I hear this, but it is only true if the belief you have that everyone else thinks is wrong is actually correct. As I’ve said, I think finding projects you believe in which others don’t is a great way to make money, but it is critical that you remain open to your investment thesis being wrong, or in need of tweaking. When people ridicule my investments I want to know why it is they don’t believe what I believe, and to make sure that they haven’t got a point. When they laugh I look forward to the day when they’re not laughing any more.
Netflix announced Q1 results yesterday, and they topped 1bn in quarterly revenues for the first time and reached 33m subscribers. No mean feat. But the numbers that really caught my eye are that Netflix will spend $350m this year delivering its service, and a further $2bn on content rights. Those are some punchy expenses and respresent a significant barrier to entry for anybody else looking to get into the TV streaming game.
I think that leaves the opportunities in TV squarely in the discovery space. Alongside their quarterly results Netflix published a paper on the future of television and one of their predictions is that we will soon see the end of linear TV. I buy into that for lots of reasons, not least the impact that Netflix had with House of Cards because the whole series was available to watch from day 1, but it begs the question of what experience will replace the ‘hit the couch, put your favourite channel on and sit back’ mode of engagement that is so prevalent with TV today. The obvious answer is a clever combination of playlists, social inspiration and algorithmic recommendations.

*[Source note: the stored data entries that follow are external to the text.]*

/-- Settles O48: an error or a frame's end is the controller judged by its counters; a waiting frame leaves, responses first; a time
frame is a ToD message of its port, and the controllers' counting does not touch how it is taken. -/
theorem canEvents : Obligations.CanEvents := by
  unfold Obligations.CanEvents
  intro s b hs c k ctl
  refine ⟨fun x hx hd => becomes_of hs rfl (Chip.segmentTimeout_of_due hx hd) rfl, fun hl hu => ⟨?_, ?_, fun n h0 h7 => ?_⟩,
    fun n t hl hr h0 h7 => becomes_of hs rfl (Chip.canError_of_restricted hl h0 h7 t hr) rfl,
    fun he hst => becomes_of hs rfl (Chip.busOffRecover_of_busOff he hst) rfl,
    fun hl => becomes_of hs rfl (Chip.protocolException_of_live hl) rfl,
    fun he hst ht hr => becomes_of hs rfl (Chip.integrationEnd_of_active he hst ht hr) rfl,
    fun h data r n hl hn hh h8 hd hc => ⟨fun ht hr => ⟨fun hRank hLo hHi => ?_, fun hOut => ?_⟩, fun ht => ?_⟩,
    CanCtl.received_of_active⟩
  · exact fun d r hq => becomes_of hs rfl (Chip.canFrameSent_of_response hl hu hq) rfl
  · exact fun e r hq he => becomes_of hs rfl (Chip.canFrameSent_of_event hl hu hq he) rfl
  · obtain ⟨hActive, hPassive, hOff⟩ := transmitError_becomes hs hl hu h0 h7
    obtain ⟨hRxActive, hRxPassive⟩ := receiveError_becomes hs hl hu h0 h7
    exact ⟨hActive, hPassive, hOff, hRxActive, hRxPassive⟩
  · exact becomes_of hs rfl (Chip.canTimeFrame_of_timely hl hn hh h8 hd hc ht (Chip.todTimely_of_edge hr hRank hLo hHi)) rfl
  · exact becomes_of hs rfl (Chip.canTimeFrame_of_untimely hl hn hh h8 hd hc ht (Chip.not_todTimely_of_edge hr hOut)) rfl
  · exact becomes_of hs rfl (Chip.canTimeFrame_of_known hl hn hh h8 hd hc ht) rfl

end Sys2Proof.Machine
end

section
/-! The two-wire target, its proxy commands and the management controller, and O49. -/

namespace Sys2Proof.Machine

open Sys2Proof

/-! ## Padded bytes -/

theorem padTo_length (p : Byte) (n : Nat) (b : Bytes) : (padTo p n b).length = n := by
  simp [padTo]; omega

/-- A byte of a padded string reads as it stood, or as the padding where that is 0. -/
theorem padTo_getD {n j : Nat} (b : Bytes) (h : j < n) : (padTo 0 n b).getD j 0 = b.getD j 0 := by
  rw [List.getD_eq_getElem?_getD, List.getD_eq_getElem?_getD, padTo]
  by_cases hj : j < b.length
  · have hTaken : j < (List.take n b).length := by rw [List.length_take]; omega
    rw [List.getElem?_append_left hTaken, List.getElem?_take_of_lt h]
  · have hPad : (List.take n b).length ≤ j := by rw [List.length_take]; omega
    have hFill : j - (List.take n b).length < n - b.length := by rw [List.length_take]; omega
    rw [List.getElem?_append_right hPad, List.getElem?_replicate_of_lt hFill, List.getElem?_eq_none (Nat.not_lt.1 hj)]
    rfl
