/-- The steps of a dot that touch the processor alone. -/
theorem Ppu.small_frames (s d : Nat) (p : Ppu) (c : Cart) :
    DotFrame p c p.shiftBg c ∧ DotFrame p c (p.scrollDot d) c ∧ DotFrame p c (p.clearDot d) c ∧ DotFrame p c (p.pixelDot s d) c
    ∧ DotFrame p c (p.selectDot s d) c ∧ DotFrame p c (p.backdropDot s d) c ∧ DotFrame p c (p.flagsDot d) c
    ∧ DotFrame p c (p.horizontalDot d) c ∧ DotFrame p c (p.verticalDot d) c ∧ DotFrame p c (p.postRenderDot d) c
    ∧ DotFrame p c (p.vblankDot d) c ∧ DotFrame p c (p.advance s d) c := by
  refine ⟨?_, ?_, ?_, ?_, ?_, ?_, ?_, ?_, ?_, ?_, ?_, ?_⟩
  · exact ⟨rfl, rfl, rfl, rfl, rfl, rfl, rfl, rfl, rfl, rfl⟩
  · unfold Ppu.scrollDot; split <;> exact ⟨rfl, rfl, rfl, rfl, rfl, rfl, rfl, rfl, rfl, rfl⟩
  · unfold Ppu.clearDot; split <;> exact ⟨rfl, rfl, rfl, rfl, rfl, rfl, rfl, rfl, rfl, rfl⟩
  · unfold Ppu.pixelDot; split <;> exact ⟨rfl, rfl, rfl, rfl, rfl, rfl, rfl, rfl, rfl, rfl⟩
  · unfold Ppu.selectDot; split <;> exact ⟨rfl, rfl, rfl, rfl, rfl, rfl, rfl, rfl, rfl, rfl⟩
  · unfold Ppu.backdropDot; split <;> exact ⟨rfl, rfl, rfl, rfl, rfl, rfl, rfl, rfl, rfl, rfl⟩
  · unfold Ppu.flagsDot; split <;> exact ⟨rfl, rfl, rfl, rfl, rfl, rfl, rfl, rfl, rfl, rfl⟩
  · unfold Ppu.horizontalDot; split <;> exact ⟨rfl, rfl, rfl, rfl, rfl, rfl, rfl, rfl, rfl, rfl⟩
  · unfold Ppu.verticalDot; split <;> exact ⟨rfl, rfl, rfl, rfl, rfl, rfl, rfl, rfl, rfl, rfl⟩
  · unfold Ppu.postRenderDot; split <;> exact ⟨rfl, rfl, rfl, rfl, rfl, rfl, rfl, rfl, rfl, rfl⟩
  · unfold Ppu.vblankDot; split <;> exact ⟨rfl, rfl, rfl, rfl, rfl, rfl, rfl, rfl, rfl, rfl⟩
  · unfold Ppu.advance
    split
    · exact ⟨rfl, rfl, rfl, rfl, rfl, rfl, rfl, rfl, rfl, rfl⟩
    · split <;> exact ⟨rfl, rfl, rfl, rfl, rfl, rfl, rfl, rfl, rfl, rfl⟩

theorem Ppu.fetchBg_frame (mem : Buffers) (now d : Nat) (p : Ppu) (c : Cart) :
    DotFrame p c (p.fetchBg mem now d c).1 (p.fetchBg mem now d c).2 := by
  unfold Ppu.fetchBg
  split <;> exact ⟨rfl, rfl, rfl, rfl, rfl, rfl, rfl, rfl, rfl, by simp⟩

theorem Ppu.backgroundDot_frame (mem : Buffers) (now d : Nat) (p : Ppu) (c : Cart) :
    DotFrame p c (p.backgroundDot mem now d c).1 (p.backgroundDot mem now d c).2 := by
  unfold Ppu.backgroundDot
  split
  · exact ((p.small_frames 0 d c).1.trans (p.shiftBg.fetchBg_frame mem now d c)).trans (Ppu.small_frames 0 d _ _).2.1
  · exact .refl p c

theorem Ppu.loadUnits_banks (mem : Buffers) (now s : Nat) (p : Ppu) (l : List SpriteUnit) :
    ∀ (u : Nat) (c : Cart), (p.loadUnits mem now s u l c).2.bankView = c.bankView := by
  induction l with
  | nil => intro u c; rfl
  | cons old rest ih =>
    intro u c
    simp only [Ppu.loadUnits, ih]
    split <;> simp [Ppu.loadUnit, Ppu.idleUnit]

theorem Ppu.loadDot_frame (mem : Buffers) (now s d : Nat) (p : Ppu) (c : Cart) :
    DotFrame p c (p.loadDot mem now s d c).1 (p.loadDot mem now s d c).2 := by
  unfold Ppu.loadDot
  split
  · exact ⟨rfl, rfl, rfl, rfl, rfl, rfl, rfl, rfl, rfl, p.loadUnits_banks mem now s p.sprites 0 c⟩
  · exact .refl p c

theorem Ppu.visibleDot_frame (mem : Buffers) (now s d : Nat) (p : Ppu) (c : Cart) :
    DotFrame p c (p.visibleDot mem now s d c).1 (p.visibleDot mem now s d c).2 := by
  unfold Ppu.visibleDot
  split
  · refine .trans ?_ (Ppu.backgroundDot_frame mem now d _ _)
    refine .trans ?_ (Ppu.loadDot_frame mem now s d _ c)
    exact ((p.small_frames s d c).2.2.1.trans (Ppu.small_frames s d _ c).2.2.2.1).trans (Ppu.small_frames s d _ c).2.2.2.2.1
  · exact (p.small_frames s d c).2.2.2.2.2.1

theorem Ppu.preRenderDot_frame (mem : Buffers) (now d : Nat) (p : Ppu) (c : Cart) :
    DotFrame p c (p.preRenderDot mem now d c).1 (p.preRenderDot mem now d c).2 := by
  unfold Ppu.preRenderDot
  split
  · refine .trans ?_ (Ppu.loadDot_frame mem now 261 d _ _)
    refine .trans ?_ (Ppu.small_frames 261 d _ _).2.2.2.2.2.2.2.2.1
    refine .trans ?_ (Ppu.small_frames 261 d _ _).2.2.2.2.2.2.2.1
    exact (p.small_frames 261 d c).2.2.2.2.2.2.1.trans (Ppu.backgroundDot_frame mem now d _ c)
  · exact (p.small_frames 261 d c).2.2.2.2.2.2.1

Netflix, Amazon, Google and Apple will try to own this layer as well, but there maybe space for a startup here, particularly given that consumers may want their discovery service to cover more than just one silo. In the long run it makes sense to me that these discovery services will link directly to the content owners, maybe handling billing and rights management. In that view of the world Netflix’s emerging content business will be much more important to them than their distribution business, which would be cut out of the equation.